The outfit I work for also owns a fairly large, unionized H&F Insulation contracting firm. They are pros through and through. They have a very young kid at the helm out in the field who is an amazing mechanic in his discipline. When Jordan is on site, I dont have to take a second look.

For some reason in this job, it is a different firm. Again, young foreman, bur he is the owners' son and passionate about his work.

Those guys can be invaluable on a job with 60+ plumbers and hose fitters... valves DO get left open... weldolets CAN BE missed, tubing CAN get kinked or broken.

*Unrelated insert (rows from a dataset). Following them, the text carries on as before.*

-- ==== Sys2Proof/Laws/PerInstr.lean ====
section
/-! SUPPORT. The family F of statements made per command: what a command's well-formedness says of its operands. -/

namespace Sys2Proof

/-- The payload a frame command carries (section 11.2). -/
def Instr.payload : Instr → Option (List Byte)
  | .powerOnReset _ _ => none
  | .mark => none
  | .quietTimerExpiry => none
  | .frameAbort => none
  | .frameGapTimeout => none
  | .checkFail _ => none
  | .unknownKind _ _ payload => some payload
  | .answerSendStart => none
  | .answerAbandoned _ _ => none
  | .answerComplete => none
  | .poll _ payload => some payload
  | .write _ payload => some payload
  | .readForm _ payload => some payload
  | .status _ payload => some payload
  | .stationSetup _ payload => some payload
  | .stationRead _ payload => some payload
  | .classSet _ payload => some payload
  | .keymapSet _ payload => some payload
  | .attentionRead _ payload => some payload
  | .attentionClear _ payload => some payload
  | .attentionMask _ payload => some payload
  | .countersRead _ payload => some payload
  | .broadcastMessage _ payload => some payload
  | .restart _ payload => some payload
  | .directoryRead _ payload => some payload
  | .loadOpen _ payload => some payload
  | .loadData _ payload => some payload
  | .loadClose _ payload => some payload
  | .loadAbandon _ payload => some payload
  | .eraseSlots _ payload => some payload
  | .protect _ payload => some payload
  | .startUpScanComplete => none
  | .rowProgramComplete _ => none
  | .slotEraseComplete _ => none
  | .controlUpdateComplete _ => none
  | .keyDown _ _ _ => none
  | .keyUp _ _ _ => none
  | .scanch _ _ => none
  | .pause _ => none
  | .resume _ => none
  | .present _ => none
  | .linkByteTimeout _ => none
  | .silenceTimerExpiry _ => none
  | .repeatTimerExpiry _ => none
  | .gapTimerExpiry _ => none
  | .probeTimerExpiry _ => none
  | .startMessage _ => none
  | .messageComplete _ => none
  | .frameForOtherUnit => none
  | .hostLineByte _ _ => none
  | .linkByte _ _ _ _ => none

/-- The key code a key event carries (R73). -/
def Instr.keyCode : Instr → Option Byte
  | .powerOnReset _ _ => none
  | .mark => none
  | .quietTimerExpiry => none
  | .frameAbort => none
  | .frameGapTimeout => none
  | .checkFail _ => none
  | .unknownKind _ _ _ => none
  | .answerSendStart => none
  | .answerAbandoned _ _ => none
  | .answerComplete => none
  | .poll _ _ => none
  | .write _ _ => none
  | .readForm _ _ => none
  | .status _ _ => none
  | .stationSetup _ _ => none
  | .stationRead _ _ => none
  | .classSet _ _ => none
  | .keymapSet _ _ => none
  | .attentionRead _ _ => none
  | .attentionClear _ _ => none
  | .attentionMask _ _ => none
  | .countersRead _ _ => none
  | .broadcastMessage _ _ => none
  | .restart _ _ => none
  | .directoryRead _ _ => none
  | .loadOpen _ _ => none
  | .loadData _ _ => none
  | .loadClose _ _ => none
  | .loadAbandon _ _ => none
  | .eraseSlots _ _ => none
  | .protect _ _ => none
  | .startUpScanComplete => none
  | .rowProgramComplete _ => none
  | .slotEraseComplete _ => none
  | .controlUpdateComplete _ => none
  | .keyDown _ code _ => some code
  | .keyUp _ code _ => some code
  | .scanch _ _ => none
  | .pause _ => none
  | .resume _ => none
  | .present _ => none
  | .linkByteTimeout _ => none
  | .silenceTimerExpiry _ => none
  | .repeatTimerExpiry _ => none
  | .gapTimerExpiry _ => none
  | .probeTimerExpiry _ => none
  | .startMessage _ => none
  | .messageComplete _ => none
  | .frameForOtherUnit => none
  | .hostLineByte _ _ => none
  | .linkByte _ _ _ _ => none

namespace Laws.F

/-- R73, R168: a command is well formed exactly when the payload it carries has at most 2048 bytes and the key code it
carries is 1..127. -/
def Statement (i : Instr) : Prop :=
  i.wellFormed = true ↔
    (∀ p ∈ i.payload, p.length ≤ 2048) ∧ ∀ c ∈ i.keyCode, 1 ≤ c.toNat ∧ c.toNat ≤ 127

/-- A command that carries neither a payload nor a key code. -/
theorem of_plain {i : Instr} (hw : i.wellFormed = true) (hp : i.payload = none) (hk : i.keyCode = none) :
    Statement i := by
  rw [Statement, hw, hp, hk]; simp

/-- A command that carries a payload. -/
theorem of_payload {i : Instr} {p : List Byte} (hw : i.wellFormed = payloadFits p) (hp : i.payload = some p)
    (hk : i.keyCode = none) : Statement i := by
  rw [Statement, hw, hp, hk]; simp [payloadFits]

/-- A command that carries a key code. -/
theorem of_keyCode {i : Instr} {c : Byte} (hw : i.wellFormed = keyCodeOk c) (hp : i.payload = none)
    (hk : i.keyCode = some c) : Statement i := by
  rw [Statement, hw, hp, hk]; simp [keyCodeOk]

theorem powerOnReset (unitStraps : BitVec 5) (rateStraps : BitVec 2) : Statement (.powerOnReset unitStraps rateStraps) :=
  of_plain rfl rfl rfl

theorem mark : Statement (.mark) :=
  of_plain rfl rfl rfl

theorem quietTimerExpiry : Statement (.quietTimerExpiry) :=
  of_plain rfl rfl rfl

theorem frameAbort : Statement (.frameAbort) :=
  of_plain rfl rfl rfl

theorem frameGapTimeout : Statement (.frameGapTimeout) :=
  of_plain rfl rfl rfl

theorem checkFail (station : Byte) : Statement (.checkFail station) :=
  of_plain rfl rfl rfl

theorem unknownKind (station kind : Byte) (payload : List Byte) : Statement (.unknownKind station kind payload) :=
  of_payload rfl rfl rfl

theorem answerSendStart : Statement (.answerSendStart) :=
  of_plain rfl rfl rfl

theorem answerAbandoned (byte : Byte) (badStop : Bool) : Statement (.answerAbandoned byte badStop) :=
  of_plain rfl rfl rfl

theorem answerComplete : Statement (.answerComplete) :=
  of_plain rfl rfl rfl

theorem poll (station : Byte) (payload : List Byte) : Statement (.poll station payload) :=
  of_payload rfl rfl rfl

theorem write (station : Byte) (payload : List Byte) : Statement (.write station payload) :=
  of_payload rfl rfl rfl

theorem readForm (station : Byte) (payload : List Byte) : Statement (.readForm station payload) :=
  of_payload rfl rfl rfl

theorem status (station : Byte) (payload : List Byte) : Statement (.status station payload) :=
  of_payload rfl rfl rfl

theorem stationSetup (station : Byte) (payload : List Byte) : Statement (.stationSetup station payload) :=
  of_payload rfl rfl rfl

theorem stationRead (station : Byte) (payload : List Byte) : Statement (.stationRead station payload) :=
  of_payload rfl rfl rfl

theorem classSet (station : Byte) (payload : List Byte) : Statement (.classSet station payload) :=
  of_payload rfl rfl rfl

theorem keymapSet (station : Byte) (payload : List Byte) : Statement (.keymapSet station payload) :=
  of_payload rfl rfl rfl

theorem attentionRead (station : Byte) (payload : List Byte) : Statement (.attentionRead station payload) :=
  of_payload rfl rfl rfl

theorem attentionClear (station : Byte) (payload : List Byte) : Statement (.attentionClear station payload) :=
  of_payload rfl rfl rfl

theorem attentionMask (station : Byte) (payload : List Byte) : Statement (.attentionMask station payload) :=
  of_payload rfl rfl rfl

theorem countersRead (station : Byte) (payload : List Byte) : Statement (.countersRead station payload) :=
  of_payload rfl rfl rfl

theorem broadcastMessage (station : Byte) (payload : List Byte) : Statement (.broadcastMessage station payload) :=
  of_payload rfl rfl rfl

theorem restart (station : Byte) (payload : List Byte) : Statement (.restart station payload) :=
  of_payload rfl rfl rfl

theorem directoryRead (station : Byte) (payload : List Byte) : Statement (.directoryRead station payload) :=
  of_payload rfl rfl rfl

theorem loadOpen (station : Byte) (payload : List Byte) : Statement (.loadOpen station payload) :=
  of_payload rfl rfl rfl

theorem loadData (station : Byte) (payload : List Byte) : Statement (.loadData station payload) :=
  of_payload rfl rfl rfl

theorem loadClose (station : Byte) (payload : List Byte) : Statement (.loadClose station payload) :=
  of_payload rfl rfl rfl

theorem loadAbandon (station : Byte) (payload : List Byte) : Statement (.loadAbandon station payload) :=
  of_payload rfl rfl rfl

theorem eraseSlots (station : Byte) (payload : List Byte) : Statement (.eraseSlots station payload) :=
  of_payload rfl rfl rfl

theorem protect (station : Byte) (payload : List Byte) : Statement (.protect station payload) :=
  of_payload rfl rfl rfl

theorem startUpScanComplete : Statement (.startUpScanComplete) :=
  of_plain rfl rfl rfl

theorem rowProgramComplete (success : Bool) : Statement (.rowProgramComplete success) :=
  of_plain rfl rfl rfl

theorem slotEraseComplete (success : Bool) : Statement (.slotEraseComplete success) :=
  of_plain rfl rfl rfl

theorem controlUpdateComplete (success : Bool) : Statement (.controlUpdateComplete success) :=
  of_plain rfl rfl rfl

theorem keyDown (station : StationIx) (code : Byte) (time : Nat) : Statement (.keyDown station code time) :=
  of_keyCode rfl rfl rfl

theorem keyUp (station : StationIx) (code : Byte) (time : Nat) : Statement (.keyUp station code time) :=
  of_keyCode rfl rfl rfl

theorem scanch (station : StationIx) (char : Byte) : Statement (.scanch station char) :=
  of_plain rfl rfl rfl

theorem pause (station : StationIx) : Statement (.pause station) :=
  of_plain rfl rfl rfl

theorem resume (station : StationIx) : Statement (.resume station) :=
  of_plain rfl rfl rfl

theorem present (station : StationIx) : Statement (.present station) :=
  of_plain rfl rfl rfl

theorem linkByteTimeout (station : StationIx) : Statement (.linkByteTimeout station) :=
  of_plain rfl rfl rfl

theorem silenceTimerExpiry (station : StationIx) : Statement (.silenceTimerExpiry station) :=
  of_plain rfl rfl rfl

theorem repeatTimerExpiry (station : StationIx) : Statement (.repeatTimerExpiry station) :=
  of_plain rfl rfl rfl

theorem gapTimerExpiry (station : StationIx) : Statement (.gapTimerExpiry station) :=
  of_plain rfl rfl rfl

theorem probeTimerExpiry (station : StationIx) : Statement (.probeTimerExpiry station) :=
  of_plain rfl rfl rfl

theorem startMessage (station : StationIx) : Statement (.startMessage station) :=
  of_plain rfl rfl rfl

theorem messageComplete (station : StationIx) : Statement (.messageComplete station) :=
  of_plain rfl rfl rfl

theorem frameForOtherUnit : Statement (.frameForOtherUnit) :=
  of_plain rfl rfl rfl

theorem hostLineByte (byte : Byte) (badStop : Bool) : Statement (.hostLineByte byte badStop) :=
  of_plain rfl rfl rfl

theorem linkByte (station : StationIx) (byte : Byte) (parityOk : Bool) (time : Nat) :
    Statement (.linkByte station byte parityOk time) :=
  of_plain rfl rfl rfl

end Laws.F

end Sys2Proof
end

Those guys are the last ones to lay eyes on your product before its concealed forever...


----------



## TX MECH PLUMBER (May 27, 2011)

U666A said:


> Hence my disclaimer "Sometimes"...
> 
> The outfit I work for also owns a fairly large, unionized H&F Insulation contracting firm. They are pros through and through. They have a very young kid at the helm out in the field who is an amazing mechanic in his discipline. When Jordan is on site, I dont have to take a second look.
> 
> ...


Yes very true. Iv had the good ones find a leak or two and come tell me!! Even found A few joints that wernt soldered at all!!!! ( not my joints tho,, I'm perfect!!) lol One time in my second year apprenticeship I was running condensate alone ( under a mech license you can do some mech work without being a license plumber) and I used hangers that for each size of pipe problem was I didn't leave room for 1" wall glass!! The insulator came and got me and I was in a nine line bind already so he offered to replace the hangers as he insulated the pipe, all I had to do was go get the hangers!!! He is a great guy and saved me an ass chewing!!!


----------



## Mississippiplum (Sep 30, 2011)

Looks good, clean work.


----------



## beachplumber (Feb 7, 2010)

Com. Seems so foreign these days


----------